# Melamine - what else can be used for a heat cord?



## Em1986 (Aug 12, 2011)

Hi guys, i am setting up temporary housing for a childrens python.
I was just wondering what else can be used to put the heat cord on/in other than melamine? Can raw MDF have channels routed into it to hold the heat cord safely? Is there any real difference in safety between MDF and melamine?
I am worried about the heat cord burning the material or damaging it as i do not wish to have a burnt heat cord holder, melted tub or burnt/dead snake.
The heat cord will be on a thermostat but it still worries me.
Any help would be great, thanks


----------



## Snowman (Aug 12, 2011)

I just weave them through a bit of wire mesh and put a tile on top. Works a treat.


----------



## Em1986 (Aug 12, 2011)

Snowman said:


> I just weave them through a bit of wire mesh and put a tile on top. Works a treat.



That sounds sooooooo much easier and less 'perminant' than the chanel idea! 

It will be sitting on the top of a melamine enclosure (down the cooler end as to not produce extra heat above my light fittings inside the enclosure) and then i was going to get a piece of melamine or MDF if it is safe and sit it on top of the enclosure then the heat cord (in the chanels with aluminium tape and possibly sand) then the tubs on top. 

Thanks for the tip, may give that a go 

So therefore will MDF still be safe to use???
Someone please answer me, i want to get this done but don't have any spare melamine laying around but i do have raw MDF.


----------



## Snowman (Aug 13, 2011)

Should be fine.


----------



## Em1986 (Aug 13, 2011)

Thanks Snowman 

I know that melamine is just a laminate coating over either chip board/MDF/particle board but i wasn't sure if it gave the material any extra safety even though the laminate will be removed from where the heat cord goes anyway (i sound really silly but everyone must use melamine over raw MDF etc for a reason right). 
The only thing i guess i would have to be careful of would be to get it wet but i don't see how that would happen if it's just the tubs sitting on top of it.
Thanks heaps for the re-assurance!


----------



## BigWillieStyles (Aug 13, 2011)

This is what I will be doing - Stick a heatcord between two ceramic tiles. Seal them up with silicon. Have a small hole somewhere to allow heat to escape. You could cover the tile with substrate or leave it exposed and it will act as a hot rock. You must use a thermostat to control the temp and to ensure the tile doesnt overheat.


----------



## Dan40D (Aug 14, 2011)

Raw MDF is fine, i have my heatcords routed into raw MDF with tiles over the top, works like a charm.


----------



## Em1986 (Aug 14, 2011)

Dan40D said:


> Raw MDF is fine, i have my heatcords routed into raw MDF with tiles over the top, works like a charm.

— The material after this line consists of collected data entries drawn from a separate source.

-- ==== Sys2Proof/Laws/State.lean ====
section
/-! SUPPORT. What the named updates of State leave alone: one lemma per field, so that no proof unfolds an update. -/

namespace Sys2Proof.Machine

variable (s : State)

/-! s.begin t -/

@[simp] theorem State.begin_pending (t : Time) : (s.begin t).pending = s.pending := rfl
@[simp] theorem State.begin_freeCtr (t : Time) : (s.begin t).freeCtr = s.freeCtr := rfl
@[simp] theorem State.begin_v (t : Time) : (s.begin t).v = s.v := rfl
@[simp] theorem State.begin_m (t : Time) : (s.begin t).m = s.m := rfl
@[simp] theorem State.begin_dies (t : Time) : (s.begin t).dies = s.dies := rfl
@[simp] theorem State.begin_laneA (t : Time) : (s.begin t).laneA = s.laneA := rfl
@[simp] theorem State.begin_laneB (t : Time) : (s.begin t).laneB = s.laneB := rfl
@[simp] theorem State.begin_laneC (t : Time) : (s.begin t).laneC = s.laneC := rfl
@[simp] theorem State.begin_chanAB (t : Time) : (s.begin t).chanAB = s.chanAB := rfl
@[simp] theorem State.begin_chanBC (t : Time) : (s.begin t).chanBC = s.chanBC := rfl
@[simp] theorem State.begin_chanCA (t : Time) : (s.begin t).chanCA = s.chanCA := rfl
@[simp] theorem State.begin_cyc (t : Time) : (s.begin t).cyc = s.cyc := rfl
@[simp] theorem State.begin_rail (t : Time) : (s.begin t).rail = s.rail := rfl
@[simp] theorem State.begin_fio (t : Time) : (s.begin t).fio = s.fio := rfl
@[simp] theorem State.begin_net (t : Time) : (s.begin t).net = s.net := rfl
@[simp] theorem State.begin_logic (t : Time) : (s.begin t).logic = s.logic := rfl
@[simp] theorem State.begin_pair (t : Time) : (s.begin t).pair = s.pair := rfl
@[simp] theorem State.begin_flt (t : Time) : (s.begin t).flt = s.flt := rfl
@[simp] theorem State.begin_neg (t : Time) : (s.begin t).neg = s.neg := rfl
@[simp] theorem State.begin_trust (t : Time) : (s.begin t).trust = s.trust := rfl
@[simp] theorem State.begin_upd (t : Time) : (s.begin t).upd = s.upd := rfl
@[simp] theorem State.begin_test (t : Time) : (s.begin t).test = s.test := rfl

/-! s.emit o -/

@[simp] theorem State.emit_pending (o : Out) : (s.emit o).pending = s.pending := rfl
@[simp] theorem State.emit_now (o : Out) : (s.emit o).now = s.now := rfl
@[simp] theorem State.emit_freeCtr (o : Out) : (s.emit o).freeCtr = s.freeCtr := rfl
@[simp] theorem State.emit_v (o : Out) : (s.emit o).v = s.v := rfl
@[simp] theorem State.emit_m (o : Out) : (s.emit o).m = s.m := rfl
@[simp] theorem State.emit_dies (o : Out) : (s.emit o).dies = s.dies := rfl
@[simp] theorem State.emit_laneA (o : Out) : (s.emit o).laneA = s.laneA := rfl
@[simp] theorem State.emit_laneB (o : Out) : (s.emit o).laneB = s.laneB := rfl
@[simp] theorem State.emit_laneC (o : Out) : (s.emit o).laneC = s.laneC := rfl
@[simp] theorem State.emit_chanAB (o : Out) : (s.emit o).chanAB = s.chanAB := rfl
@[simp] theorem State.emit_chanBC (o : Out) : (s.emit o).chanBC = s.chanBC := rfl
@[simp] theorem State.emit_chanCA (o : Out) : (s.emit o).chanCA = s.chanCA := rfl
@[simp] theorem State.emit_cyc (o : Out) : (s.emit o).cyc = s.cyc := rfl
@[simp] theorem State.emit_rail (o : Out) : (s.emit o).rail = s.rail := rfl
@[simp] theorem State.emit_fio (o : Out) : (s.emit o).fio = s.fio := rfl
@[simp] theorem State.emit_net (o : Out) : (s.emit o).net = s.net := rfl
@[simp] theorem State.emit_logic (o : Out) : (s.emit o).logic = s.logic := rfl
@[simp] theorem State.emit_pair (o : Out) : (s.emit o).pair = s.pair := rfl
@[simp] theorem State.emit_flt (o : Out) : (s.emit o).flt = s.flt := rfl
@[simp] theorem State.emit_neg (o : Out) : (s.emit o).neg = s.neg := rfl
@[simp] theorem State.emit_trust (o : Out) : (s.emit o).trust = s.trust := rfl
@[simp] theorem State.emit_upd (o : Out) : (s.emit o).upd = s.upd := rfl
@[simp] theorem State.emit_test (o : Out) : (s.emit o).test = s.test := rfl

/-! s.emitAll l -/

@[simp] theorem State.emitAll_pending (l : List Out) : (s.emitAll l).pending = s.pending := rfl
@[simp] theorem State.emitAll_now (l : List Out) : (s.emitAll l).now = s.now := rfl
@[simp] theorem State.emitAll_freeCtr (l : List Out) : (s.emitAll l).freeCtr = s.freeCtr := rfl
@[simp] theorem State.emitAll_v (l : List Out) : (s.emitAll l).v = s.v := rfl
@[simp] theorem State.emitAll_m (l : List Out) : (s.emitAll l).m = s.m := rfl
@[simp] theorem State.emitAll_dies (l : List Out) : (s.emitAll l).dies = s.dies := rfl
@[simp] theorem State.emitAll_laneA (l : List Out) : (s.emitAll l).laneA = s.laneA := rfl
@[simp] theorem State.emitAll_laneB (l : List Out) : (s.emitAll l).laneB = s.laneB := rfl
@[simp] theorem State.emitAll_laneC (l : List Out) : (s.emitAll l).laneC = s.laneC := rfl
@[simp] theorem State.emitAll_chanAB (l : List Out) : (s.emitAll l).chanAB = s.chanAB := rfl
@[simp] theorem State.emitAll_chanBC (l : List Out) : (s.emitAll l).chanBC = s.chanBC := rfl
@[simp] theorem State.emitAll_chanCA (l : List Out) : (s.emitAll l).chanCA = s.chanCA := rfl
@[simp] theorem State.emitAll_cyc (l : List Out) : (s.emitAll l).cyc = s.cyc := rfl
@[simp] theorem State.emitAll_rail (l : List Out) : (s.emitAll l).rail = s.rail := rfl
@[simp] theorem State.emitAll_fio (l : List Out) : (s.emitAll l).fio = s.fio := rfl
@[simp] theorem State.emitAll_net (l : List Out) : (s.emitAll l).net = s.net := rfl
@[simp] theorem State.emitAll_logic (l : List Out) : (s.emitAll l).logic = s.logic := rfl
@[simp] theorem State.emitAll_pair (l : List Out) : (s.emitAll l).pair = s.pair := rfl
@[simp] theorem State.emitAll_flt (l : List Out) : (s.emitAll l).flt = s.flt := rfl
@[simp] theorem State.emitAll_neg (l : List Out) : (s.emitAll l).neg = s.neg := rfl
@[simp] theorem State.emitAll_trust (l : List Out) : (s.emitAll l).trust = s.trust := rfl
@[simp] theorem State.emitAll_upd (l : List Out) : (s.emitAll l).upd = s.upd := rfl
@[simp] theorem State.emitAll_test (l : List Out) : (s.emitAll l).test = s.test := rfl

/-! s.modLane l f -/

@[simp] theorem State.modLane_pending (l : Lane) (f : LaneRec → LaneRec) : (s.modLane l f).pending = s.pending := by cases l <;> rfl
@[simp] theorem State.modLane_now (l : Lane) (f : LaneRec → LaneRec) : (s.modLane l f).now = s.now := by cases l <;> rfl
@[simp] theorem State.modLane_outbox (l : Lane) (f : LaneRec → LaneRec) : (s.modLane l f).outbox = s.outbox := by cases l <;> rfl
@[simp] theorem State.modLane_freeCtr (l : Lane) (f : LaneRec → LaneRec) : (s.modLane l f).freeCtr = s.freeCtr := by cases l <;> rfl
@[simp] theorem State.modLane_v (l : Lane) (f : LaneRec → LaneRec) : (s.modLane l f).v = s.v := by cases l <;> rfl
@[simp] theorem State.modLane_m (l : Lane) (f : LaneRec → LaneRec) : (s.modLane l f).m = s.m := by cases l <;> rfl
@[simp] theorem State.modLane_dies (l : Lane) (f : LaneRec → LaneRec) : (s.modLane l f).dies = s.dies := by cases l <;> rfl
@[simp] theorem State.modLane_chanAB (l : Lane) (f : LaneRec → LaneRec) : (s.modLane l f).chanAB = s.chanAB := by cases l <;> rfl
@[simp] theorem State.modLane_chanBC (l : Lane) (f : LaneRec → LaneRec) : (s.modLane l f).chanBC = s.chanBC := by cases l <;> rfl
@[simp] theorem State.modLane_chanCA (l : Lane) (f : LaneRec → LaneRec) : (s.modLane l f).chanCA = s.chanCA := by cases l <;> rfl
@[simp] theorem State.modLane_cyc (l : Lane) (f : LaneRec → LaneRec) : (s.modLane l f).cyc = s.cyc := by cases l <;> rfl
@[simp] theorem State.modLane_rail (l : Lane) (f : LaneRec → LaneRec) : (s.modLane l f).rail = s.rail := by cases l <;> rfl
@[simp] theorem State.modLane_fio (l : Lane) (f : LaneRec → LaneRec) : (s.modLane l f).fio = s.fio := by cases l <;> rfl
@[simp] theorem State.modLane_net (l : Lane) (f : LaneRec → LaneRec) : (s.modLane l f).net = s.net := by cases l <;> rfl
@[simp] theorem State.modLane_logic (l : Lane) (f : LaneRec → LaneRec) : (s.modLane l f).logic = s.logic := by cases l <;> rfl
@[simp] theorem State.modLane_pair (l : Lane) (f : LaneRec → LaneRec) : (s.modLane l f).pair = s.pair := by cases l <;> rfl
@[simp] theorem State.modLane_flt (l : Lane) (f : LaneRec → LaneRec) : (s.modLane l f).flt = s.flt := by cases l <;> rfl
@[simp] theorem State.modLane_neg (l : Lane) (f : LaneRec → LaneRec) : (s.modLane l f).neg = s.neg := by cases l <;> rfl
@[simp] theorem State.modLane_trust (l : Lane) (f : LaneRec → LaneRec) : (s.modLane l f).trust = s.trust := by cases l <;> rfl
@[simp] theorem State.modLane_upd (l : Lane) (f : LaneRec → LaneRec) : (s.modLane l f).upd = s.upd := by cases l <;> rfl
@[simp] theorem State.modLane_test (l : Lane) (f : LaneRec → LaneRec) : (s.modLane l f).test = s.test := by cases l <;> rfl

/-! s.modLanes f -/

@[simp] theorem State.modLanes_pending (f : Lane → LaneRec → LaneRec) : (s.modLanes f).pending = s.pending := rfl
@[simp] theorem State.modLanes_now (f : Lane → LaneRec → LaneRec) : (s.modLanes f).now = s.now := rfl
@[simp] theorem State.modLanes_outbox (f : Lane → LaneRec → LaneRec) : (s.modLanes f).outbox = s.outbox := rfl
@[simp] theorem State.modLanes_freeCtr (f : Lane → LaneRec → LaneRec) : (s.modLanes f).freeCtr = s.freeCtr := rfl
@[simp] theorem State.modLanes_v (f : Lane → LaneRec → LaneRec) : (s.modLanes f).v = s.v := rfl
@[simp] theorem State.modLanes_m (f : Lane → LaneRec → LaneRec) : (s.modLanes f).m = s.m := rfl
@[simp] theorem State.modLanes_dies (f : Lane → LaneRec → LaneRec) : (s.modLanes f).dies = s.dies := rfl
@[simp] theorem State.modLanes_chanAB (f : Lane → LaneRec → LaneRec) : (s.modLanes f).chanAB = s.chanAB := rfl
@[simp] theorem State.modLanes_chanBC (f : Lane → LaneRec → LaneRec) : (s.modLanes f).chanBC = s.chanBC := rfl
@[simp] theorem State.modLanes_chanCA (f : Lane → LaneRec → LaneRec) : (s.modLanes f).chanCA = s.chanCA := rfl
@[simp] theorem State.modLanes_cyc (f : Lane → LaneRec → LaneRec) : (s.modLanes f).cyc = s.cyc := rfl
@[simp] theorem State.modLanes_rail (f : Lane → LaneRec → LaneRec) : (s.modLanes f).rail = s.rail := rfl
@[simp] theorem State.modLanes_fio (f : Lane → LaneRec → LaneRec) : (s.modLanes f).fio = s.fio := rfl
@[simp] theorem State.modLanes_net (f : Lane → LaneRec → LaneRec) : (s.modLanes f).net = s.net := rfl
@[simp] theorem State.modLanes_logic (f : Lane → LaneRec → LaneRec) : (s.modLanes f).logic = s.logic := rfl
@[simp] theorem State.modLanes_pair (f : Lane → LaneRec → LaneRec) : (s.modLanes f).pair = s.pair := rfl
@[simp] theorem State.modLanes_flt (f : Lane → LaneRec → LaneRec) : (s.modLanes f).flt = s.flt := rfl
@[simp] theorem State.modLanes_neg (f : Lane → LaneRec → LaneRec) : (s.modLanes f).neg = s.neg := rfl
@[simp] theorem State.modLanes_trust (f : Lane → LaneRec → LaneRec) : (s.modLanes f).trust = s.trust := rfl
@[simp] theorem State.modLanes_upd (f : Lane → LaneRec → LaneRec) : (s.modLanes f).upd = s.upd := rfl
@[simp] theorem State.modLanes_test (f : Lane → LaneRec → LaneRec) : (s.modLanes f).test = s.test := rfl

/-! s.modChan c f -/

@[simp] theorem State.modChan_pending (c : Chan) (f : ChanRec → ChanRec) : (s.modChan c f).pending = s.pending := by cases c <;> rfl
@[simp] theorem State.modChan_now (c : Chan) (f : ChanRec → ChanRec) : (s.modChan c f).now = s.now := by cases c <;> rfl
@[simp] theorem State.modChan_outbox (c : Chan) (f : ChanRec → ChanRec) : (s.modChan c f).outbox = s.outbox := by cases c <;> rfl
@[simp] theorem State.modChan_freeCtr (c : Chan) (f : ChanRec → ChanRec) : (s.modChan c f).freeCtr = s.freeCtr := by cases c <;> rfl
@[simp] theorem State.modChan_v (c : Chan) (f : ChanRec → ChanRec) : (s.modChan c f).v = s.v := by cases c <;> rfl
@[simp] theorem State.modChan_m (c : Chan) (f : ChanRec → ChanRec) : (s.modChan c f).m = s.m := by cases c <;> rfl
@[simp] theorem State.modChan_dies (c : Chan) (f : ChanRec → ChanRec) : (s.modChan c f).dies = s.dies := by cases c <;> rfl
@[simp] theorem State.modChan_laneA (c : Chan) (f : ChanRec → ChanRec) : (s.modChan c f).laneA = s.laneA := by cases c <;> rfl
@[simp] theorem State.modChan_laneB (c : Chan) (f : ChanRec → ChanRec) : (s.modChan c f).laneB = s.laneB := by cases c <;> rfl
@[simp] theorem State.modChan_laneC (c : Chan) (f : ChanRec → ChanRec) : (s.modChan c f).laneC = s.laneC := by cases c <;> rfl
@[simp] theorem State.modChan_cyc (c : Chan) (f : ChanRec → ChanRec) : (s.modChan c f).cyc = s.cyc := by cases c <;> rfl
@[simp] theorem State.modChan_rail (c : Chan) (f : ChanRec → ChanRec) : (s.modChan c f).rail = s.rail := by cases c <;> rfl
@[simp] theorem State.modChan_fio (c : Chan) (f : ChanRec → ChanRec) : (s.modChan c f).fio = s.fio := by cases c <;> rfl
@[simp] theorem State.modChan_net (c : Chan) (f : ChanRec → ChanRec) : (s.modChan c f).net = s.net := by cases c <;> rfl
@[simp] theorem State.modChan_logic (c : Chan) (f : ChanRec → ChanRec) : (s.modChan c f).logic = s.logic := by cases c <;> rfl
@[simp] theorem State.modChan_pair (c : Chan) (f : ChanRec → ChanRec) : (s.modChan c f).pair = s.pair := by cases c <;> rfl
@[simp] theorem State.modChan_flt (c : Chan) (f : ChanRec → ChanRec) : (s.modChan c f).flt = s.flt := by cases c <;> rfl
@[simp] theorem State.modChan_neg (c : Chan) (f : ChanRec → ChanRec) : (s.modChan c f).neg = s.neg := by cases c <;> rfl
@[simp] theorem State.modChan_trust (c : Chan) (f : ChanRec → ChanRec) : (s.modChan c f).trust = s.trust := by cases c <;> rfl
@[simp] theorem State.modChan_upd (c : Chan) (f : ChanRec → ChanRec) : (s.modChan c f).upd = s.upd := by cases c <;> rfl
@[simp] theorem State.modChan_test (c : Chan) (f : ChanRec → ChanRec) : (s.modChan c f).test = s.test := by cases c <;> rfl

/-! s.setDie d x -/

@[simp] theorem State.setDie_pending (d : Die) (x : DieState) : (s.setDie d x).pending = s.pending := by cases d <;> rfl
@[simp] theorem State.setDie_now (d : Die) (x : DieState) : (s.setDie d x).now = s.now := by cases d <;> rfl
@[simp] theorem State.setDie_outbox (d : Die) (x : DieState) : (s.setDie d x).outbox = s.outbox := by cases d <;> rfl
@[simp] theorem State.setDie_freeCtr (d : Die) (x : DieState) : (s.setDie d x).freeCtr = s.freeCtr := by cases d <;> rfl
@[simp] theorem State.setDie_v (d : Die) (x : DieState) : (s.setDie d x).v = s.v := by cases d <;> rfl
@[simp] theorem State.setDie_m (d : Die) (x : DieState) : (s.setDie d x).m = s.m := by cases d <;> rfl
@[simp] theorem State.setDie_laneA (d : Die) (x : DieState) : (s.setDie d x).laneA = s.laneA := by cases d <;> rfl
@[simp] theorem State.setDie_laneB (d : Die) (x : DieState) : (s.setDie d x).laneB = s.laneB := by cases d <;> rfl
@[simp] theorem State.setDie_laneC (d : Die) (x : DieState) : (s.setDie d x).laneC = s.laneC := by cases d <;> rfl
@[simp] theorem State.setDie_chanAB (d : Die) (x : DieState) : (s.setDie d x).chanAB = s.chanAB := by cases d <;> rfl
@[simp] theorem State.setDie_chanBC (d : Die) (x : DieState) : (s.setDie d x).chanBC = s.chanBC := by cases d <;> rfl
@[simp] theorem State.setDie_chanCA (d : Die) (x : DieState) : (s.setDie d x).chanCA = s.chanCA := by cases d <;> rfl
@[simp] theorem State.setDie_cyc (d : Die) (x : DieState) : (s.setDie d x).cyc = s.cyc := by cases d <;> rfl
@[simp] theorem State.setDie_rail (d : Die) (x : DieState) : (s.setDie d x).rail = s.rail := by cases d <;> rfl
@[simp] theorem State.setDie_fio (d : Die) (x : DieState) : (s.setDie d x).fio = s.fio := by cases d <;> rfl
@[simp] theorem State.setDie_net (d : Die) (x : DieState) : (s.setDie d x).net = s.net := by cases d <;> rfl
@[simp] theorem State.setDie_logic (d : Die) (x : DieState) : (s.setDie d x).logic = s.logic := by cases d <;> rfl
@[simp] theorem State.setDie_pair (d : Die) (x : DieState) : (s.setDie d x).pair = s.pair := by cases d <;> rfl
@[simp] theorem State.setDie_flt (d : Die) (x : DieState) : (s.setDie d x).flt = s.flt := by cases d <;> rfl
@[simp] theorem State.setDie_neg (d : Die) (x : DieState) : (s.setDie d x).neg = s.neg := by cases d <;> rfl
@[simp] theorem State.setDie_trust (d : Die) (x : DieState) : (s.setDie d x).trust = s.trust := by cases d <;> rfl
@[simp] theorem State.setDie_upd (d : Die) (x : DieState) : (s.setDie d x).upd = s.upd := by cases d <;> rfl
@[simp] theorem State.setDie_test (d : Die) (x : DieState) : (s.setDie d x).test = s.test := by cases d <;> rfl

Ahhh, thank you! That is exactly what i wanted to read  I thought it would be fine but wanted to hear from people that actually use it and haven't had any issues with it.


----------



## Dan40D (Aug 15, 2011)

See this thread Em, http://www.aussiepythons.com/forum/general-reptile-discussion-42/burn-house-ok-160347/

If you didn't have a router or saw you could just tape the head cord down to the MDF, i find the tiles on top spreads the heat nice and evenly.


----------



## Chris1 (Aug 15, 2011)

incase ur interested,....read teh safety aspects part down the bottom,...its not something id be comfortable using

Medium-density fibreboard - Wikipedia, the free encyclopedia


----------



## Em1986 (Aug 15, 2011)

Chris1 said:


> incase ur interested,....read teh safety aspects part down the bottom,...its not something id be comfortable using
> 
> Medium-density fibreboard - Wikipedia, the free encyclopedia



I just read it and was wondering what you would suggest using instead? Or would i be able to paint it like the wiki info says to make it safer and still safe to use with a heat cord?
Got a 4m heat cord today and operation 'save the snakes' will be happening tomorrow afternoon, the MDf is in the shed and will only require 1 quick cut to the size i need and i may tape the cord to it for now and we have heaps of spare glazed ceramic tiles in the shed too so they can be used 

Ok guys, can i use duct tape to hold the heat cord down? I can't find the stupid aluminium tape 
Snakies are being kept warm at the moment but need this heat cord set up asap!



Chris1 said:


> incase ur interested,....read teh safety aspects part down the bottom,...its not something id be comfortable using
> 
> Medium-density fibreboard - Wikipedia, the free encyclopedia




Ok, i got a sheet of melamine and it isn't on MDF. It looks more like chipboard or something.
What i now need to know tonight is if i can safely use duct tape to hold the heat cord down? I can't find the stupid aluminium tape and need this done tonight!!!! My other reply just got editted into my last one so i hope this bumps this up so i can get an answer asap!


----------